Ever since I was a wee small lad growing up in Houston, Texas, I've been a watcher of politics and especially political contests. It's probably no surprise that I work for a politician, although many of my friends have always thought me destined for politics. But even as a child, when my dad ran for several different offices both successfully and unsuccessfully, the process has been crooked and the halls of the elections are lined with folks with their hands out, either trying to get into your pockets or trying to put some bribes, er, I mean campaign contributions, in your pocket.
This year is different in many aspects. There's no big surprise as to who the Republican Party's Presidential candidate will be, regardless of the outcome tonight. I say tonight, because this year our Texas Primary Election is two and a half months late. What was traditionally always held on the first or second Tuesday (I forget which) in March has been delayed until today due to various law suits and controvery about a recent redistricting.
So what normally was a cool time of year to have friends over to watch the election results come in is now a hot and humid evening not conducive to patio standing and sitting and the consumption of adult beverages while doing same. You can have a lot more people over for a party like this when they can mill about between the living room and the kitchen/dining room and the back patio. But nobody will want to be hanging out in the out of doors this evening until well after dark. For example, as I write this, it is 98 degrees in the shade at my home right now.
There's one big race in my county tonight, one for a district judgeship. But there are several very important district attorney races going on in the state, and for me those are the DA races in Williamson, Travis and Harris Counties. To those of you not from Texas, I know those county names don't mean a thing. Harris County is Houston, Texas and Travis is Austin, Texas. Williamson County, or Wilco, is not so well known, being immediately north of Austin proper but 180 degrees different in political philosophy. Whereas Austin is primarily "blue", as in Democrat, Wilco is Red and Republican. Wilco has been one of the fastest growing counties in the nation since the early 90's, growing from a small, mostly rural with a couple of small towns to being the big city. Dell is there. Many other companies are there.
In any event, I'll be watching those races for DA and for judge, as well as some judicial and sheriff elections in other counties that friends of mine are running in. I nearly gave a run for a judgeship this year, talking myself out of it as well as I had nearly talked myself into it. It requires a good bit of money and a heck of a lot of time to conduct a political campaign, and I had the money but wasn't sure about the time. As it turned out, what became a minor medical problem (instead of a major one) reared it's ugly head and it's a good thing I didn't run. Maybe next time.
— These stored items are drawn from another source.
/-- Things are done, and everything they cause: each completion takes a descriptor out of flight and rings at most one
bell, so the work is bounded by twice the descriptors in flight beside what is given. -/
def Device.perform (d : Device) (ws : List Work) : Device :=
  Device.runWork (4 * (d.inFlightCount + ws.length) + 8) ws d

end Sys2Proof.Machine
end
As it is, where I live now we don't have the lightning fast reporting of results that we had in Houston. Even in my childhood, TV was pretty good about getting the latest boxes posted as they come in. Here, where I live now, as in many other parts of Texas, folks gather at the Courthouse or near it and post the results as they come in. It's an exciting party, but I'd rather stay at the house and relax with the family and perhaps a few friends and neighbors than hang out with a bunch of loud drinking folks, because where I live, serious drinking goes along with serious politics.
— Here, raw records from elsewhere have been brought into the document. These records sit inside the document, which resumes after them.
/-- QUEUE_STATUS (R326). -/
def immQueueStatus : Immediate :=
  { minLen := 8, maxLen := 8, who := .any,
    check := fun d c => firstFail [inRange 0 0 16383 (fieldU16 c.payload 0), reserved c.payload 2 6,
      (match d.ring (fieldU16 c.payload 0) with
       | some r => d.worldOf (d.callWorld c) r.paddock 0
       | none => none)],
    run := fun d c =>
      match d.ring (fieldU16 c.payload 0) with
      | none => d.answerOk c (zeros 32)
      | some r => d.answerOk c (leBytes 1 (ringStateCode r.state) ++ zeros 7 ++ leBytes 4 r.produced ++ leBytes 4 r.taken ++
          leBytes 4 r.completed ++ leBytes 4 r.consumed ++ leBytes 8 r.stallAddr) }

/-- Code of a connection's state (R314). -/
def connStateCode : ConnState → Nat
  | .idle => 0
  | .open => 1
  | .closing => 2
  | .error => 3

/-- Least owd of the current and the previous epoch (R325). -/
def Conn.baseOwd (c : Conn) : Option Int :=
  match c.owdNow, c.owdPrev with
  | some a, some b => some (min a b)
  | some a, none => some a
  | none, b => b

/-- The 8-byte counters of a vector. -/
def counterBytes {n : Nat} (v : Vector Nat n) : List Byte := v.toList.flatMap fun x => leBytes 8 x

/-- CONN_STATUS (R315). -/
def immConnStatus : Immediate :=
  { minLen := 8, maxLen := 8, who := .any,
    check := fun d c => firstFail [inRange 0 0 1048575 (fieldU32 c.payload 0), reserved c.payload 4 4,
      (match d.conn (fieldU32 c.payload 0) with
       | some x => d.worldOf (d.callWorld c) x.paddock 0
       | none => none)],
    run := fun d c =>
      match d.conn (fieldU32 c.payload 0) with
      | none => d.answerOk c (zeros 92)
      | some x => d.answerOk c (leBytes 1 (connStateCode x.state) ++ leBytes 1 x.home ++ zeros 2 ++ leBytes 4 x.cwnd ++
          leBytes 4 x.srtt ++ leBytes 4 (unsigned 32 (x.baseOwd.getD 0)) ++ leBytes 4 x.nextPsn ++
          leBytes 4 (x.ackedTo + 0xFFFFFFFF) ++ leBytes 4 x.rxNext ++ counterBytes x.counters) }

/-- Code of an exposure's state (R331). -/
def exposureStateCode : ExposureState → Nat
  | .free => 0
  | .live => 1
  | .revoking => 2
  | .draining => 3

/-- The exposure that holds, or last held, a key. -/
def Device.exposureOf (d : Device) (key : Nat) : Option Exposure :=
  (d.exposure (key % 0x100000)).bind fun e => if e.key = key then some e else none

/-- EXPOSE_STATUS (R331). -/
def immExposeStatus : Immediate :=
  { minLen := 8, maxLen := 8, who := .any,
    check := fun d c => firstFail [reserved c.payload 4 4,
      (match d.exposureOf (fieldU32 c.payload 0) with
       | some e => require (!(d.callWorld c == .nonsecure && e.world == .secure)) resWorldDenied 0
       | none => none)],
    run := fun d c =>
      match d.exposureOf (fieldU32 c.payload 0) with
      | none => d.answerOk c (zeros 48)
      | some e => d.answerOk c (leBytes 1 (exposureStateCode e.state) ++ zeros 7 ++ leBytes 8 e.revokeAt ++
          leBytes 8 e.freeAt ++ leBytes 8 e.accesses ++ leBytes 8 e.pageWaits ++ leBytes 8 e.lastWait) }

/-- Code of a link's state (R308). -/
def linkStateCode : LinkState → Nat
  | .absent => 0
  | .down => 1
  | .training => 2
  | .up => 3

/-- A link's counters at an instant: no row brings a codeword, so what its FEC has counted is free (log entry 111). -/
def Link.countersAt (l : Link) (link now : Nat) : Vector Nat 8 :=
  if l.state = .absent then l.counters
  else bump (bump l.counters 0 (Config.fecCount link 0 now)) 1 (Config.fecCount link 1 now)

/-- One link's entry of PORT_STATUS: every field the rule names (log entry 18). -/
def Link.statusBytes (l : Link) (link now : Nat) : List Byte :=
  leBytes 1 (linkStateCode l.state) ++ zeros 7 ++ leBytes 8 l.upSince ++ counterBytes (l.countersAt link now)

/-- PORT_STATUS (R308). -/
def immPortStatus : Immediate :=
  { minLen := 8, maxLen := 8, who := .any,
    check := fun _ c => firstFail [inRange 0 0 31 (fieldU8 c.payload 0), reserved c.payload 1 7],
    run := fun d c =>
      let n := fieldU8 c.payload 0
      let p := d.port n
      d.answerOk c (p.link0.statusBytes (2 * n) d.now ++ p.link1.statusBytes (2 * n + 1) d.now) }

/-! ### Traffic (R365) -/

/-- A class's entry of TRAFFIC_STATUS for a port link. -/
def Link.classBytes (l : Link) (p : Port) (t k : Nat) : List Byte :=
  let credit := Int.fdiv ((l.credit[k]?).getD 0) 6400
  leBytes 8 ((l.frames[k]?).getD 0) ++ leBytes 8 ((l.bytes[k]?).getD 0) ++ leBytes 4 (unsigned 32 credit) ++
    leBytes 4 (if 3 ≤ k then (l.deficit[k - 3]?).getD 0 else 0) ++ leBytes 4 (l.queuedBytes k) ++
    leBytes 1 (b2n ((p.gatesAt t).getLsbD k) + 2 * b2n (Table.find p.shapers k).isSome) ++ zeros 3

/-- Bytes of a class that wait for the windows of a die. -/
def Device.arbiterQueued (d : Device) (die k : Nat) : Nat :=
  (d.net.windows.map fun e =>
    if (d.windowsOf (e.1 / 256)).any fun w => decide (w.window = e.1 % 256 ∧ w.edge = die ∧ w.dir = 0) then
      ((e.2.fifo ++ e.2.queue).map fun x => if x.cls = k then x.size else 0).sum else 0).sum

/-- TRAFFIC_STATUS (R365). -/
def immTrafficStatus : Immediate :=
  { minLen := 8, maxLen := 8, who := .any,
    check := fun d c =>
      let scope := fieldU8 c.payload 0
      firstFail [inRange 0 0 2 scope, reserved c.payload 1 1,
        inRange 2 0 (if scope = 0 then 31 else if scope = 1 then 16383 else 3) (fieldU16 c.payload 2),
        reserved c.payload 4 4,
        (if scope = 1 then
          match d.ring (fieldU16 c.payload 2) with
          | some r => d.worldOf (d.callWorld c) r.paddock 2
          | none => none
         else none)],
    run := fun d c =>
      let i := fieldU16 c.payload 2
      match fieldU8 c.payload 0 with
      | 0 =>
        let d1 := (d.runCredits (2 * i)).runCredits (2 * i + 1)
        let p := d1.port i
        d1.answerOk c (leBytes 8 d.now ++ ((List.range 16).flatMap fun k => p.link0.classBytes p d.now k) ++
          ((List.range 16).flatMap fun k => p.link1.classBytes p d.now k))
      | 1 =>
        match d.ring i with
        | none => d.answerOk c (leBytes 8 d.now ++ zeros 32)
        | some r => d.answerOk c (leBytes 8 d.now ++ leBytes 8 r.green ++ leBytes 8 r.yellow ++ leBytes 8 r.red ++
            leBytes 4 (r.tc / 6400) ++ leBytes 4 (r.tp / 6400))
      | _ =>
        let a := (d.net.arbiters[i]?).getD {}
        d.answerOk c (leBytes 8 d.now ++ (List.range 16).flatMap fun k =>
          leBytes 8 ((a.deliveries[k]?).getD 0) ++ leBytes 4 (d.arbiterQueued i k) ++
            leBytes 4 (if 3 ≤ k then (a.deficit[k - 3]?).getD 0 else 0)) }

/-! ### Folds, droves and the prefix tree (R303 to R305) -/

/-- FOLD_STATUS (R305). -/
def immFoldStatus : Immediate :=
  { minLen := 8, maxLen := 8, who := .any,
    check := fun d c => firstFail [require (d.fold (fieldU16 c.payload 0)).isSome resBadArgument 0, reserved c.payload 2 6],
    run := fun d c =>
      match d.fold (fieldU16 c.payload 0) with
      | none => d
      | some f =>
        let m := f.current
        let members := f.members.foldl (fun n e => n + 2 ^ e.1) 0
        d.answerOk c (leBytes 4 ((m.map (·.version)).getD 0) ++ leBytes 4 ((f.previous.map (·.version)).getD 0) ++
          leBytes 8 f.drainEnd ++ leBytes 4 ((m.map (·.devices)).getD 0) ++ leBytes 4 f.founded ++
          leBytes 1 (b2n (decide (1024 < f.founded))) ++ zeros 7 ++ leBytes 8 members) }

/-- A paddock's entry of FOLD_METER. -/
def meterBytes (fold paddock now : Nat) (m : Meter) : List Byte :=
  let until_ := if m.endAt = 0 then now else Nat.min now m.endAt
  leBytes 2 fold ++ leBytes 1 paddock ++ zeros 5 ++ leBytes 8 (until_ - m.since) ++ leBytes 8 m.active ++ leBytes 8 m.since ++
    leBytes 8 now ++ leBytes 4 m.drovesOut ++ leBytes 4 m.drovesIn ++ leBytes 8 m.bytesOut ++ leBytes 8 m.bytesIn

/-- The fold's own entry of FOLD_METER: ticks that any local paddock counts, and the sums of the counters. -/
def foldMeterBytes (fold now : Nat) (f : Fold) : List Byte :=
  let all := (f.members ++ f.former).map (·.2)
  let sum := fun (g : Meter → Nat) => (all.map g).sum
  let first := ((leastBy (fun (m : Meter) => m.since) all).map (·.since)).getD 0
  leBytes 2 fold ++ [0xFF] ++ zeros 5 ++ leBytes 8 f.resident ++ leBytes 8 f.active ++ leBytes 8 first ++ leBytes 8 now ++
    leBytes 4 (sum (·.drovesOut)) ++ leBytes 4 (sum (·.drovesIn)) ++ leBytes 8 (sum (·.bytesOut)) ++ leBytes 8 (sum (·.bytesIn))

/-- Figures of a paddock in a fold. -/
def Fold.meterOf (f : Fold) (p : Nat) : Option Meter :=
  match Table.find f.members p with
  | some m => some m
  | none => Table.find f.former p

/-- FOLD_METER (R304). A paddock that is a member or has left is named while it exists (R528); the fold's entries are
refused to a NONSECURE path where one of its member paddocks is SECURE, since they read it (R97). -/
def immFoldMeter : Immediate :=
  { minLen := 8, maxLen := 8, who := .any,
    check := fun d c =>
      let p := fieldU8 c.payload 2
      firstFail [require (d.fold (fieldU16 c.payload 0)).isSome resBadArgument 0,
        require (decide (p = 0xFF) || decide (p ≤ 63) &&
          ((d.fold (fieldU16 c.payload 0)).bind fun f => f.meterOf p).isSome) resBadArgument 2,
        require (decide (p = 0xFF) || (d.paddock p).isSome) resBadArgument 2, reserved c.payload 3 5,
        if p = 0xFF then firstFail (((d.fold (fieldU16 c.payload 0)).map (·.members.map (·.1))).getD [] |>.map fun m =>
          d.worldOf (d.callWorld c) m 2) else d.paddockWorld c 2],
    run := fun d c =>
      let n := fieldU16 c.payload 0
      let p := fieldU8 c.payload 2
      match d.fold n with
      | none => d
      | some f =>
        if p = 0xFF then
          d.answerOk c (foldMeterBytes n d.now f ++ f.members.flatMap fun e => meterBytes n e.1 d.now e.2)
        else match f.meterOf p with
          | none => d
          | some m => d.answerOk c (meterBytes n p d.now m) }

/-- A record at an address is OWNED with SETTLING. -/
def Device.isSettling (d : Device) (a : Nat) : Bool := decide (d.loadLe a 1 = 1) && bitOf (d.loadLe (a + 1) 1) 0

/-- DROVE_STATUS (R303). -/
def immDroveStatus : Immediate :=
  paddockCommand .any checkNothing fun d c =>
    let n := fieldU8 c.payload 0
    let s := d.droveState n
    let rs := d.recordsOf n
    d.answerOk c (leBytes 4 (rs.filter fun a => decide (d.loadLe a 1 = 2)).length ++
      leBytes 4 (rs.filter d.isSettling).length ++ leBytes 4 (s.unsettled.filter d.isSettling).length ++ zeros 4 ++
      leBytes 8 s.voided ++ s.pageStacks.flatMap fun k => leBytes 4 k.2.2)

/-- A node is VALID. -/
def nodeValid (b : List Byte) : Bool := bitOf (fieldU8 b 14) 0
/-- A node is TOMB. -/
def nodeTomb (b : List Byte) : Bool := bitOf (fieldU8 b 14) 1

/-- PREFIX_STATUS (R303). -/
def immPrefixStatus : Immediate :=
  paddockCommand .any checkNothing fun d c =>
    let s := d.droveState (fieldU8 c.payload 0)
    match s.prefixCfg with
    | none => d.answerOk c (zeros 24)
    | some t =>
      let count := d.countNodes t.2.2.2.1 t.1
      d.answerOk c (leBytes 4 (count nodeValid) ++ leBytes 4 (count nodeTomb) ++
        leBytes 4 (count fun b => nodeValid b && decide (fieldU32 b 24 ≠ 0)) ++ zeros 4 ++ leBytes 8 s.evicted)

/-! ### Bells and hurdles (R203) -/

/-- The paddock whose bell BELL_READ shows: the one asked for, the owner of a network bell, the block's occupant, or the
lowest-numbered paddock that names the block. -/
def Device.bellPaddock (d : Device) (bell asked : Nat) : Option Nat :=
  if 65536 ≤ bell then (d.netBellOwner ((bell - 65536) / 1024) ((bell - 65536) % 1024)).map (·.1)
  else if asked ≠ 0xFF then some asked
  else match d.occupant (bell / 64) with
    | some e => some e.1
    | none => (d.paddocks.find? fun e => e.2.names (bell / 64)).map (·.1)

/-- One entry of BELL_READ. -/
def Device.bellEntry (d : Device) (bell asked : Nat) : List Byte :=
  match d.bellPaddock bell asked with
  | none => leBytes 4 bell ++ zeros 4 ++ [0xFF] ++ zeros 31 ++ leBytes 8 d.now
  | some p =>
    let b := d.bell p bell
    let holds := ((d.paddock p).map (·.holds)).getD false
    let flags := b2n (d.isSecure p) + 2 * b2n b.saturated + 4 * b2n (d.isFaulted p) +
      8 * b2n (decide (bell < 65536) && !holds)
    let mask := if bell < 65536 then (b.waiters.filter fun w => decide (w.1 < 2 ^ 20)).foldl (fun m w => m ||| 2 ^ (w.1 % 16)) 0
      else 0
    leBytes 4 bell ++ leBytes 4 b.value ++ leBytes 1 p ++ leBytes 1 flags ++ leBytes 2 b.waiters.length ++
      leBytes 4 ((b.waiters.head?.map (·.2.1)).getD 0) ++ leBytes 2 mask ++ leBytes 2 b.lastInc ++ leBytes 4 b.rings ++
      leBytes 8 b.lastStamp ++ leBytes 8 b.lastSource ++ leBytes 8 d.now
We'll probably run by the Courthouse for a few minutes about sundown, before everyone has started drinking hard. There's always old friends there that I'll want to see and have not seen in awhile. It'll be before the final results are tallied, depending on turnout, but the early results will have already been in since soon after 7 p.m.
So the internets will keep me up to date with the Houston and Austin election results on a minute by minute basis while the cell phone will keep me posted on the local races. I'm glad my future is not on the line tonight, in more ways than one.